(EXERCISE GOAL): Where in the data below does the word "length" appear? Copy each line that holds it.
··· EXTRACTED RECORDS ···
-- ==== Sys2Proof/Machine/Traverse.lean ====
section
/-! DEFINITION. The traverse network: the entries of cue sheets in one beat, merged reads, what lands in a beat (09 R256 to R271 R291,
log 20). -/

namespace Sys2Proof.Machine

open Sys2Proof

/-- A cue sheet entry (09 R263). -/
structure SheetEntry where
  slot : Nat
  kind : Nat
  unit : Nat
  core : Nat
  peer : Nat
  spine : Nat
  mc : Bool
  group : Nat
  merge : Bool
  rsv : Nat
  deriving DecidableEq, Repr

def sheetEntry (w : Nat) : SheetEntry :=
  ⟨fld w 0 12, fld w 12 2, fld w 14 2, fld w 16 4, fld w 20 9, fld w 29 5, bitOf w 34, fld w 35 4, bitOf w 39, fld w 40 24⟩

/-- Round length and entry count of a cluster's sheet (09 R262). -/
def sheetAddr (cl : Nat) : Nat := cfgAddr cl 0x40000
def Part.sheetRound (p : Part) (cl : Nat) : Nat := p.natAt (sheetAddr cl) 2
def Part.sheetCount (p : Part) (cl : Nat) : Nat := p.natAt (sheetAddr cl + 2) 2
def Part.sheetEntries (p : Part) (cl : Nat) : List SheetEntry :=
  (List.range (p.sheetCount cl)).map (fun e => sheetEntry (p.natAt (sheetAddr cl + 256 + 8 * e) 8))

/-- Clusters of a die that hold a scene, ascending. -/
def Part.sheetClusters (p : Part) (d : Nat) : List Nat :=
  let held := (p.stg.replicas.filter (fun r => r.die == d)).flatMap (·.clusters)
  (List.range 400).filterMap (fun n => if held.elem (400 * d + n) then some (400 * d + n) else none)

/-- The request belongs to the unit of an entry: 0 row-move unit, 1 transfer engine. -/
def Part.ofUnit (p : Part) (r : Req) (unit : Nat) : Bool := match unit with
  | 0 => (p.moveOf r).isSome
  | 1 => (p.moveOf r).isNone
  | _ => false

/-- The store of cluster `cl` holds the address. -/
def Part.inStore (p : Part) (cl : Nat) (a : Option Nat) : Bool := match a with
  | some x => (match p.homeAt x with | .store k _ => k == cl | _ => false)
  | none => false

/-- The oldest read request of a unit whose server is cluster `peer`. -/
def Part.nextRead (p : Part) (core unit peer : Nat) : Option Req :=
  p.reqs.find? (fun r => r.core == core && p.held r && !r.got && !r.landed && decide (r.moved < 2) && p.ofUnit r unit && p.inStore peer r.src)

/-- The oldest write request of a unit to cluster `peer`. -/
def Part.nextWrite (p : Part) (core unit peer : Nat) : Option Req :=
  p.reqs.find? (fun r => r.core == core && p.held r && r.got && !r.landed && decide (r.moved < 2) && p.ofUnit r unit && p.inStore peer r.dst)

/-! ### Movements and when they land (09 R260) -/

def leafOf (n : Nat) : Nat := n / 20
def sameLeaf (a b : Nat) : Bool := leafOf a == leafOf b

/-- The beats from a request's slot to its service (09 R264). -/
def serveDelay (a b : Nat) : Nat := if sameLeaf a b then 2 else 3

/-- The beats from a movement's slot to each of its steps: a write half-row at its slice, and the last step, a read half-row in its place
or an acknowledgement (09 R260). -/
def writeBeats (far : Bool) : Nat := if far then 6 else 4
def lastBeats (far : Bool) : Nat := if far then 9 else 6

def Part.addMove (p : Part) (h : NetMove) : Part := { p with net := p.net ++ [h] }
def Part.netReq (p : Part) (h : NetMove) : Option Req := p.reqs.find? (fun r => r.uid == h.uid && r.idx == h.idx)

/-- The half-rows a port sends are counted (09 R290). -/
def Part.countSent (p : Part) (cl n : Nat) : Part := p.bump (cluReg Reg.CLU_TRV_SENT cl []) n

/-- The request of a half-row leaves for cluster `peer` in the present beat, the lower half first. -/
def Part.sendRead (p : Part) (r : Req) (peer : Nat) (counts : Bool) : Part := match r.src with
  | none => p
  | some a =>
    let d := dieOf r.core
    let n := clusterOf r.core % 400
    (p.onReq r (fun x => { x with moved := x.moved + 1 })).addMove
      { die := d, due := p.beatOf d + serveDelay n (peer % 400), step := .serve, uid := r.uid, idx := r.idx, peer := peer,
        far := !sameLeaf n (peer % 400), addr := a, upper := r.moved == 1, counts := counts, row := [] }

/-- A half-row to be written leaves for cluster `peer` in the present beat, counted at its port. -/
def Part.sendWrite (p : Part) (r : Req) (peer : Nat) : Part := match r.dst with
  | none => p
  | some a =>
    let d := dieOf r.core
    let n := clusterOf r.core % 400
    let far := !sameLeaf n (peer % 400)
    ((p.countSent (clusterOf r.core) 1).onReq r (fun x => { x with moved := x.moved + 1 })).addMove
      { die := d, due := p.beatOf d + writeBeats far, step := .write, uid := r.uid, idx := r.idx, peer := peer, far := far, addr := a,
        upper := r.moved == 1, counts := false, row := r.row }

/-- The serving slice reads: the row leaves with its upper half, or is found bad (09 R264, 13 R391 R395). -/
def Part.netServe (p : Part) (h : NetMove) : Part :=
  let p1 := if h.counts then p.countSent h.peer 1 else p
  match h.upper, p1.netReq h with
  | true, some r => (match p1.readFault h.addr with
    | some f => p1.onTheCore r.core (fun q => (q.reqFault r f).unstall r.core)
    | none => p1.addMove { h with step := .land, due := h.due + lastBeats h.far - (if h.far then 3 else 2), row := p1.rowAt h.addr })
  | _, _ => p1

/-- The upper half of a row lands at its requester. -/
def Part.netLand (p : Part) (h : NetMove) : Part := match p.netReq h with
  | some r => p.onTheCore r.core (fun q => (((q.deliver r h.row).advanceXfer r.uid).settle r.core).unstall r.core)
  | none => p

/-- The row is written with its upper half, for a task that has been aborted since as for one that runs (13 R391). -/
def Part.netWrite (p : Part) (h : NetMove) : Part :=
  if !h.upper then p
  else match p.writeFault h.addr 512, p.netReq h with
  | some f, some r => p.onTheCore r.core (fun q => (q.reqFault r f).unstall r.core)
  | some _, none => p
  | none, _ => (p.writeRow h.addr h.row 0).addMove { h with step := .ack, due := h.due + lastBeats h.far - writeBeats h.far }

/-- The acknowledgement of a row comes back: it has landed at its home. -/
def Part.netAck (p : Part) (h : NetMove) : Part := match p.netReq h with
  | some r => p.onTheCore r.core (fun q => (q.onReq r (fun x => { x with landed := true })).unstall r.core)
  | none => p

def Part.netStep (p : Part) (h : NetMove) : Part := match h.step with
  | .serve => p.netServe h
  | .land => p.netLand h
  | .write => p.netWrite h
  | .ack => p.netAck h

/-- The readers, on die `d`, of messages from the die itself that have come to their beat. -/
def Part.msgsDue (p : Part) (d : Nat) : List (Nat × Nat) :=
  p.flight.filterMap (fun f => match f with
    | .msg c q m (some b) => if dieOf c = d ∧ dieOf m.core = d ∧ b ≤ p.beatOf d then some (c, q) else none
    | _ => none)

/-- What lands in the present beat of die `d`: slices read before they write (09 R271), then messages enter their queues. -/
def Part.landings (p : Part) (d : Nat) : Part :=
  let now := p.net.filter (fun h => h.die == d && h.due == p.beatOf d)
  let p1 : Part := { p with net := p.net.filter (fun h => !(h.die == d && h.due == p.beatOf d)) }
  let p2 := forEach (now.filter (fun h => h.step == .serve) ++ now.filter (fun h => h.step != .serve)) (fun h x => x.netStep h) p1
  forEach (p2.msgsDue d) (fun m x => x.onTheCore (x.issuer m.1) (·.arriveMsg m.1 m.2)) p2

/-- Up to four messages of a core to readers in cluster `peer` leave in beat `b`, oldest first (09 R265). -/
def leaveMsgs (core peer b : Nat) : Nat → List Flight → List Flight
  | 0, l => l
  | _, [] => []
  | n + 1, f :: fs => match f with
    | .msg c q m none =>
      if m.core = core ∧ clusterOf c = peer then
        .msg c q m (some (b + writeBeats (!sameLeaf (clusterOf core % 400) (peer % 400)))) :: leaveMsgs core peer b n fs
      else f :: leaveMsgs core peer b (n + 1) fs
    | _ => f :: leaveMsgs core peer b (n + 1) fs

/-! ### Traffic of the cluster transfer units (09 R263 R265 R583) -/

/-- The cluster of an address, where it lies in one. -/
def Part.clusterHome (p : Part) (a : Option Nat) : Option Nat := match a with
  | some x => (match p.homeAt x with | .store cl _ => some cl | .view c _ => some (c / 16) | _ => none)
  | none => none

/-- The ends of a request's leg that lie on the die of its core: the cluster that its half-rows leave and the one that they enter; none is a
bridge port. -/
def Part.ends (p : Part) (r : Req) : Option Nat × Option Nat :=
  let here := fun (cl : Nat) => cl / 400 == dieOf r.core
  if r.got then (some (clusterOf r.core), (p.clusterHome r.dst).filter here)
  else ((p.clusterHome r.src).filter here, some (clusterOf r.core))

/-- The request has half-rows for the network that its cluster's transfer unit moves. -/
def Part.unitMoves (p : Part) (r : Req) : Bool := p.canDirect r && decide ((p.ends r).1 ≠ (p.ends r).2)

/-- A half-row of a transfer unit's request has come to its end; the row moves with the second. -/
def Part.unitHalf (p : Part) (r : Req) : Part :=
  if r.moved = 0 then p.onReq r (fun x => { x with moved := 1, stage := 0 })
  else p.onTheCore r.core (fun q => ((q.stepDirect r).advanceXfer r.uid).unstall r.core)

/-- A unit 3 entry of cluster `cl`: a request's half-row, a half-row read here for another, a half-row to be written. -/
def Part.carryUnit (p : Part) (cl kind : Nat) : Part :=
  match p.reqs.find? (fun r => p.unitMoves r && (match kind with
    | 0 => !r.got && clusterOf r.core == cl
    | 1 => !r.got && (p.ends r).1 == some cl
    | _ => r.got && clusterOf r.core == cl)) with
  | some r => p.unitHalf r
  | none => p

/-- One house slot for one request: its half-row crosses a stage, two to or from the bridge ports and three between clusters, if no other
half-row of the slot has taken the stage's link of its cluster in its direction. -/
def Part.houseStage (x : Part × List (Nat × Bool × Nat)) (r : Req) : Part × List (Nat × Bool × Nat) :=
  let p := x.1
  match p.reqs.find? (fun y => y.uid == r.uid && y.idx == r.idx) with
  | none => x
  | some r =>
    let (a, b) := p.ends r
    let links := (a.toList.map (fun n => (n, true, r.stage))) ++ (b.toList.map (fun n => (n, false, r.stage)))
    let last := if a.isSome && b.isSome then 2 else 1
    if !p.unitMoves r || links.any x.2.elem then x
    else (if r.stage < last then p.onReq r (fun y => { y with stage := y.stage + 1 }) else p.unitHalf r, x.2 ++ links)

/-- Unscheduled traffic in a house slot of die `d`, the oldest request first (09 R583). -/
def Part.unscheduled (p : Part) (d : Nat) : Part :=
  ((p.reqs.filter (fun r => dieOf r.core == d && p.unitMoves r)).foldl Part.houseStage (p, [])).1

/-! ### The entries of a beat -/

/-- One entry of cluster `cl` that is no merged REQ. -/
def Part.carryEntry (p : Part) (cl : Nat) (e : SheetEntry) : Part :=
  let peer := 400 * (cl / 400) + e.peer
  let core := 16 * cl + e.core
  match e.kind, e.unit with
  | 0, 0 | 0, 1 => if e.merge then p else (match p.nextRead core e.unit peer with
    | some r => p.sendRead r peer true
    | none => p)
  | 2, 0 | 2, 1 => (match p.nextWrite core e.unit peer with
    | some r => p.sendWrite r peer
    | none => p)
  | 2, 2 =>
    let fl := leaveMsgs core peer (p.beatOf (cl / 400)) 4 p.flight
    if fl = p.flight then p else { p with flight := fl }.countSent cl 1
  | k, 3 => p.carryUnit cl k
  | _, _ => p

/-- A member of a merge set with the request it holds. -/
structure Member where
  core : Nat
  req : Option Req
  deriving DecidableEq, Repr

/-- Members by core number. -/
def addMember (m : Member) : List Member → List Member
  | [] => [m]
  | x :: xs => if m.core ≤ x.core then m :: x :: xs else x :: addMember m xs
def sortMembers (ms : List Member) : List Member := ms.foldr addMember []

/-- A merge set served by cluster `peer` (09 R268 R269), its members in ascending order. Those that ask for the half-row of the lowest
member with a request are served by one read; a cluster's deliveries beyond its first, and its requests left pending, are counted. -/
def Part.carryMerge (p : Part) (peer : Nat) (ms : List Member) : Part :=
  match (sortMembers ms).findSome? (·.req) with
  | none => p
  | some lead =>
    let same := fun (r : Req) => r.src == lead.src && r.moved == lead.moved
    let served := ms.filter (fun m => m.req.any same)
    let left := ms.filter (fun m => m.req.any (fun r => !same r))
    let cls := (served.map (fun m => clusterOf m.core)).eraseDups
    let p1 := forEach cls (fun cl x =>
      x.bump (cluReg Reg.CLU_TRV_MERGED cl []) ((served.filter (fun m => clusterOf m.core == cl)).length - 1)) p
    let p2 := forEach left (fun m x => x.bump (cluReg Reg.CLU_TRV_MERGE_MISS (clusterOf m.core) []) 1) p1
    forEach served (fun m x => match m.req with
      | some r => x.sendRead r peer (r.uid == lead.uid && r.idx == lead.idx)
      | none => x) p2

/-- The entries of die `d` whose slot is the present beat, with their clusters; no half-row leaves a dark region (15 R472). -/
def Part.slotEntries (p : Part) (d : Nat) : List (Nat × SheetEntry) :=
  let beat := p.beatOf d
  (p.sheetClusters d).flatMap (fun cl =>
    let r := p.sheetRound cl
    if r = 0 || p.darkCluster cl then []
    else ((p.sheetEntries cl).filter (fun e => e.slot == beat % r)).map (fun e => (cl, e)))

/-- The clusters' clocks run: from the release of RESET_N on, but in blackout and after a trip (09 R258, 15 R470, 19 R568). -/
def Part.clocked (p : Part) : Bool := match p.phase with
  | .off | .aux | .held | .blackout | .tripped => false
  | _ => true

/-- A beat of die `d`, a house slot or another: before READY it is counted, and nothing uses it (09 R258 R259 R291). -/
def State.beat (s : State) (d : Nat) (house : Bool) (f : Part → Part) : Host.Outcome State Fault Refusal :=
  .next (s.act (fun p =>
    if decide (4 ≤ d) || (p.beatOf d % 32 == 31) != house || !p.clocked then p
    else (if p.phase = .ready then (f p).pumpViews else p).bump (Reg.TRV_BEAT.at [d]) 1))

/-- One beat of the traverse network of die `d` that is no house slot (09 R258 R261 R265). -/
def Part.traverseBeat (p0 : Part) (d : Nat) : Part :=
  let p := p0.landings d
  let es := p.slotEntries d
  let merged := es.filter (fun x => x.2.kind == 0 && x.2.merge)
  let peers := (merged.map (fun x => x.2.peer)).eraseDups
  let p1 := forEach peers (fun n x =>
    x.carryMerge (400 * d + n) ((merged.filter (fun y => y.2.peer == n)).map (fun y =>
      ⟨16 * y.1 + y.2.core, x.nextRead (16 * y.1 + y.2.core) y.2.unit (400 * d + n)⟩))) p
  forEach es (fun (cl, e) x => x.carryEntry cl e) p1

def execCueSheetSlot (d : Nat) (s : State) : Host.Outcome State Fault Refusal := s.beat d false (·.traverseBeat d)

end Sys2Proof.Machine
end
···
(ANSWER AREA):
/-- Round length and entry count of a cluster's sheet (09 R262). -/
      x.bump (cluReg Reg.CLU_TRV_MERGED cl []) ((served.filter (fun m => clusterOf m.core == cl)).length - 1)) p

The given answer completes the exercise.